采用同轴数字全息技术测量研究粒子场, 由于直透光、孪生像等因素的影响, 以及焦深(DOF)通常是粒子直径的数十倍以上, 造成了粒子轴向定位精度普遍较低。通过分析影响焦深大小的因素, 采用增大系统的数值孔径, 即减小记录距离可以明显降低焦深, 并提出一种用于粒子轴向定位的基于最大梯度的自动聚焦算法。自动聚焦算法中通过选择适当大小的对焦窗口将再现粒子包含在内, 对粒子边缘识别区域的任意可能的梯度方向都求出它的梯度, 利用比较后得到最大的梯度, 作为自动聚焦判别数据。同时, 考虑到算法的精确度和稳定性, 引入了阈值参数。经仿真和实验表明, 该算法具有较好的单峰性和稳定性, 可减小焦深对粒子轴向定位精度的影响。

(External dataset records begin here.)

-- ==== Sys2Proof/Machine/Regs.lean ====
section
/-!
DEFINITION. The registers of BAR0 by name (Register Index, R557, R558): R.<name> is the byte offset of a register,
F.<name>.<field> one of its fields (offset, lowest bit, width). An indexed register takes its index as an argument.
A field named V is the whole value of a register that the chapters describe without field names.
-/
namespace Sys2Proof.Machine

/-- One field of a register: byte offset in BAR0, lowest bit, width. -/
structure Fld where
  off : Nat
  lo : Nat
  width : Nat
deriving DecidableEq, Repr

/-- One bit of a field. -/
abbrev Fld.bit (f : Fld) (i : Nat) : Fld := ⟨f.off, f.lo + i, 1⟩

The particle fields is generally measured by digital in-line holographic technique. But the resolution of particle axial position is lower due to the impact of zero-order image, twin-image noise and the depth of focus(DOF). Generally, DOF is tens of times as many as particle diameter. The large DOF has been a vexing problem in extraction of particle position from digital in-line holograms. DOF is affected by some recording parameters, i.e. NA of recording system, size of CCD, recording distance and the wavelength. Resolution of particle axial position can be improved by reducing depth of focus and recording distance. In this paper, an auto-focusing algorithm based on the most gradient for accurate location of particle by selecting proper window in accordance with particle size is proposed. At present, there are a lot of auto-focusing algorithms based on gradient, which calculate the gradient value only in appointed fixed directions, but the real gradient direction may not be the appointed direction. In order to solve the problem, an auto-focusing algorithm based on the most gradient and threshold is proposed. The gradients in all possible directions are calculated, then compare all of the possible gradients, and choose the largest gradient as the result. At the same time, in order to improve the precision and stability of auto-focusing algorithm, another threshold parameter is introduced. Through simulations and experiments, the algorithm has the characteristics such as strong single peak feature and good stability, which could decrease the impact of DOF to resolution of particle axial position.